(Information shown Opens)

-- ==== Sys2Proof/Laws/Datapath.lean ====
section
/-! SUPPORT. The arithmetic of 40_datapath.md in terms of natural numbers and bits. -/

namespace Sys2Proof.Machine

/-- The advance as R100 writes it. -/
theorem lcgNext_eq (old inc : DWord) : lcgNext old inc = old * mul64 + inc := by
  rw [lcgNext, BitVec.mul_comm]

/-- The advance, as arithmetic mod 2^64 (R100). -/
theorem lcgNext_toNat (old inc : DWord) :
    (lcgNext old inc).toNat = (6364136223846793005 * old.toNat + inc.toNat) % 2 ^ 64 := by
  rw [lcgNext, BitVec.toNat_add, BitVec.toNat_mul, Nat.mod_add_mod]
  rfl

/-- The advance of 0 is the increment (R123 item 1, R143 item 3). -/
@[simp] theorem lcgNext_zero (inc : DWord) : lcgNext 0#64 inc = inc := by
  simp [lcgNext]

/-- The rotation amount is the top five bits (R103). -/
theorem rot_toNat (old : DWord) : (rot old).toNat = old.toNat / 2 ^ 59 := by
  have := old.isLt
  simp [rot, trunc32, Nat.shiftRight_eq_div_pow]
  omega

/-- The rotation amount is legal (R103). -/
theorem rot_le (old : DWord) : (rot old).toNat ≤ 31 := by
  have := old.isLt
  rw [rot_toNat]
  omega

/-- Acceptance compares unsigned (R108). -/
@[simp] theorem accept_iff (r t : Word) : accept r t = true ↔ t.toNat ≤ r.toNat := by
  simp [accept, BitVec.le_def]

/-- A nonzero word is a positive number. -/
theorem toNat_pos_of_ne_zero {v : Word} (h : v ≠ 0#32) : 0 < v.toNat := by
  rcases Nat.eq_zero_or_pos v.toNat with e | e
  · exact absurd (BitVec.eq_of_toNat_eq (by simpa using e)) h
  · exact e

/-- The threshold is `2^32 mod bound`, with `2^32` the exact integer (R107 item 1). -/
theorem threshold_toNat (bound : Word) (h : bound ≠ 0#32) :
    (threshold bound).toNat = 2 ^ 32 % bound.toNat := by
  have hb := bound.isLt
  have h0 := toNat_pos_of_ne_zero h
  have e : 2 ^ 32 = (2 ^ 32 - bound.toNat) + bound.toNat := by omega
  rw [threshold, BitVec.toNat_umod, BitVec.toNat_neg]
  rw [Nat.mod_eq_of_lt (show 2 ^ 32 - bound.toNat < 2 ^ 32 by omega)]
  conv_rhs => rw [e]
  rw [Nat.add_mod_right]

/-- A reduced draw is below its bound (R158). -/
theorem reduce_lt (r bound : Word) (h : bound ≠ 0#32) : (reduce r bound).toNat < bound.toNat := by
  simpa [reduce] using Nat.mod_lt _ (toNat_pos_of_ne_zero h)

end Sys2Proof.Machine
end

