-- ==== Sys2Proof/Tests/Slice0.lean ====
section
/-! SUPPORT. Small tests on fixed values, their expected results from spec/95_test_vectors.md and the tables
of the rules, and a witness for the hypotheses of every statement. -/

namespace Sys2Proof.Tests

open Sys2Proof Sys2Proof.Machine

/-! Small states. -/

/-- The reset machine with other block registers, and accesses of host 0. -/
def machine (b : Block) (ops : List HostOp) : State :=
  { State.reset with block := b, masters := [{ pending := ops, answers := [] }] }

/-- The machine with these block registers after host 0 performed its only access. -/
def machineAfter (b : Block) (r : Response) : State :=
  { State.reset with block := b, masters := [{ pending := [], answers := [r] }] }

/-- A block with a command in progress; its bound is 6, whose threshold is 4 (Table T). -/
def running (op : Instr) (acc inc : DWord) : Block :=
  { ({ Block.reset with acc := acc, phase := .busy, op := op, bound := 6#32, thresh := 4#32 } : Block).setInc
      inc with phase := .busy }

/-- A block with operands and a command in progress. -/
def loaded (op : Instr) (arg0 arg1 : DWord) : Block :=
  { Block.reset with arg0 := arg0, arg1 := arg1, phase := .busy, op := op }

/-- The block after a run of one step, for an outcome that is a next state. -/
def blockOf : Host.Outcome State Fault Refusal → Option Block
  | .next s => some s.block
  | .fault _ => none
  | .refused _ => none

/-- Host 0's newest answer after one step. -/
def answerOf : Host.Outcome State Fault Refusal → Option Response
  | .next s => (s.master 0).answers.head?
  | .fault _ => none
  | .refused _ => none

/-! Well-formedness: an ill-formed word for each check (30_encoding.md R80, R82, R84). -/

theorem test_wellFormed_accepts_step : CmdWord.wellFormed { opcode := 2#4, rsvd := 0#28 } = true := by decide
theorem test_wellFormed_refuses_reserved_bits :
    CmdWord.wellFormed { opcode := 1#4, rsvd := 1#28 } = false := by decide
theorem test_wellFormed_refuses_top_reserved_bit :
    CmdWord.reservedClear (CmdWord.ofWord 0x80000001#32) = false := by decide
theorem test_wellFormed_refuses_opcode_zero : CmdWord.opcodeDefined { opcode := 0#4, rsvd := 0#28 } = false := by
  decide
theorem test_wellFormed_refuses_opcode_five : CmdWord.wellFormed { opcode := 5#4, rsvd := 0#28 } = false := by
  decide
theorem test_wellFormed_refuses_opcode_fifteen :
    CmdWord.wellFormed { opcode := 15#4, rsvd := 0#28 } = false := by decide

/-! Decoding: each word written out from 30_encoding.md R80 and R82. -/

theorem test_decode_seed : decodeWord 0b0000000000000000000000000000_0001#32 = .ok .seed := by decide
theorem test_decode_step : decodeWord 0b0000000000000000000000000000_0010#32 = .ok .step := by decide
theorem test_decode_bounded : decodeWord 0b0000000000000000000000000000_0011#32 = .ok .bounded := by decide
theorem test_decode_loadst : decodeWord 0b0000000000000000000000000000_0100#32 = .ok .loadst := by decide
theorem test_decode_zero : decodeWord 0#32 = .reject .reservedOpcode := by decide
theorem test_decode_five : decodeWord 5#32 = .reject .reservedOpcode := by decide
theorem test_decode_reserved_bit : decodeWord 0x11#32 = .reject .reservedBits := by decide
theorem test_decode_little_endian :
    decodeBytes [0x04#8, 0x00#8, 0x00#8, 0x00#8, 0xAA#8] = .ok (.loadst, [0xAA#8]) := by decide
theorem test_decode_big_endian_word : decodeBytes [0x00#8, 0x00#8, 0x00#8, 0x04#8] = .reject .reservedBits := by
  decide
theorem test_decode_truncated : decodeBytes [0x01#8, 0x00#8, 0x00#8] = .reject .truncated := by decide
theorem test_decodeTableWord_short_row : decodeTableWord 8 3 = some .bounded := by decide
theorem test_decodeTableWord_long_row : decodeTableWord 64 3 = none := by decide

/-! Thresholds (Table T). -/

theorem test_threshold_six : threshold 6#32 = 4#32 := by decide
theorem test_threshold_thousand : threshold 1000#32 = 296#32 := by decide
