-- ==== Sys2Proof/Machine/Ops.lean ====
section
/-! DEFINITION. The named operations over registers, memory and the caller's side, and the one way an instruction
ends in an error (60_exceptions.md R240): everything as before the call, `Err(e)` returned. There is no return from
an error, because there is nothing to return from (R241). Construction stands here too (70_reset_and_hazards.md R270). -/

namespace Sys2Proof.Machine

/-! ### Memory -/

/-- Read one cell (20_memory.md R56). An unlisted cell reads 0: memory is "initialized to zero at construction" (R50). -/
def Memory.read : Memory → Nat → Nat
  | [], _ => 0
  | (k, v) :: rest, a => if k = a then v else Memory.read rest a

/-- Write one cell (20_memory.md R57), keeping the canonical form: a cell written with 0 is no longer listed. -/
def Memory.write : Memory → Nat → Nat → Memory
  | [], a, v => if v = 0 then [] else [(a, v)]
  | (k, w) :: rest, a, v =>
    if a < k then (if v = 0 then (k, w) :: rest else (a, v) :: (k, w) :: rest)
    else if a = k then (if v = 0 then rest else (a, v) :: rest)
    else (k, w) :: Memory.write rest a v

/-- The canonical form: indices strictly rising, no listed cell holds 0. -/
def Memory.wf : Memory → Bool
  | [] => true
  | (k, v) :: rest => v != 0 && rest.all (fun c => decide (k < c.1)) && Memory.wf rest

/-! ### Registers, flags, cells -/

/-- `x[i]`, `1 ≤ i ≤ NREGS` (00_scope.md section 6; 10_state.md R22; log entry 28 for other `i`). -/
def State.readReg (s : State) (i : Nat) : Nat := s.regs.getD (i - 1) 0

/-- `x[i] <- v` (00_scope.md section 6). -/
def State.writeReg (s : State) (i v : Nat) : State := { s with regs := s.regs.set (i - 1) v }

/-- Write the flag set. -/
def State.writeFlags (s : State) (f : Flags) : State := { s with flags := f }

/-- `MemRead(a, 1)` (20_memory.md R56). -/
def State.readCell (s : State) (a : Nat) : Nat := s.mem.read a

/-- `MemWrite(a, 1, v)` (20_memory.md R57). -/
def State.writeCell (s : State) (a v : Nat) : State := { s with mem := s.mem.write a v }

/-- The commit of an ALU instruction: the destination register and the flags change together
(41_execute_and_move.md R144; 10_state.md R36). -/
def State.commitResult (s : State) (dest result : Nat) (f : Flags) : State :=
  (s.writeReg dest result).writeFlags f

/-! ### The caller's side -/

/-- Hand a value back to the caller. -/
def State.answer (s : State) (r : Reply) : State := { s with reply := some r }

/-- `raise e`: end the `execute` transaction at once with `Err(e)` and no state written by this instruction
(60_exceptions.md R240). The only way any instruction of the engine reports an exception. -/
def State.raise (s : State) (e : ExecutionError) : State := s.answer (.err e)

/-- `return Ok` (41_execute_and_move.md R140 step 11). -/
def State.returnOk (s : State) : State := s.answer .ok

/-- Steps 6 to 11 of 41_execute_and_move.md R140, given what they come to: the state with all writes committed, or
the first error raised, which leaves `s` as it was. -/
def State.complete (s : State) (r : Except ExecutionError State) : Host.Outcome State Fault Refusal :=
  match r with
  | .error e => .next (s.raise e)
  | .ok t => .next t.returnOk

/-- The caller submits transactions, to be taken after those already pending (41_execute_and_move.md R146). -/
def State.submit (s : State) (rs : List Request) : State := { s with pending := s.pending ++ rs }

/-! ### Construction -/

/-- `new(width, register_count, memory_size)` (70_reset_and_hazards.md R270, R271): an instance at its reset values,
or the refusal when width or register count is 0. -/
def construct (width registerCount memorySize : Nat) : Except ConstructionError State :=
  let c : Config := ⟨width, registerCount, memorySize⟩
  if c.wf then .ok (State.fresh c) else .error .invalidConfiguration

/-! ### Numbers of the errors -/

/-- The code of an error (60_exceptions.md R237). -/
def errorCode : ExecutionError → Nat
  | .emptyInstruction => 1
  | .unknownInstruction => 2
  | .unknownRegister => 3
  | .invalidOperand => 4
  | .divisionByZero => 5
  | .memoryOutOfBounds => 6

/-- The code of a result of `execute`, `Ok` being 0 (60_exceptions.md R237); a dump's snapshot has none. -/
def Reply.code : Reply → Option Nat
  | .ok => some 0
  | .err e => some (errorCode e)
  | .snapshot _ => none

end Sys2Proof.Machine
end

(Information shown Closes)

**Task instructions**
Transcribe the records above from the line holding "e => .next (s.raise e)" down to the line holding "### Construction -/", inclusive, without adding anything.

**Finished exercise**
  | .error e => .next (s.raise e)
  | .ok t => .next t.returnOk

/-- The caller submits transactions, to be taken after those already pending (41_execute_and_move.md R146). -/
def State.submit (s : State) (rs : List Request) : State := { s with pending := s.pending ++ rs }

/-! ### Construction -/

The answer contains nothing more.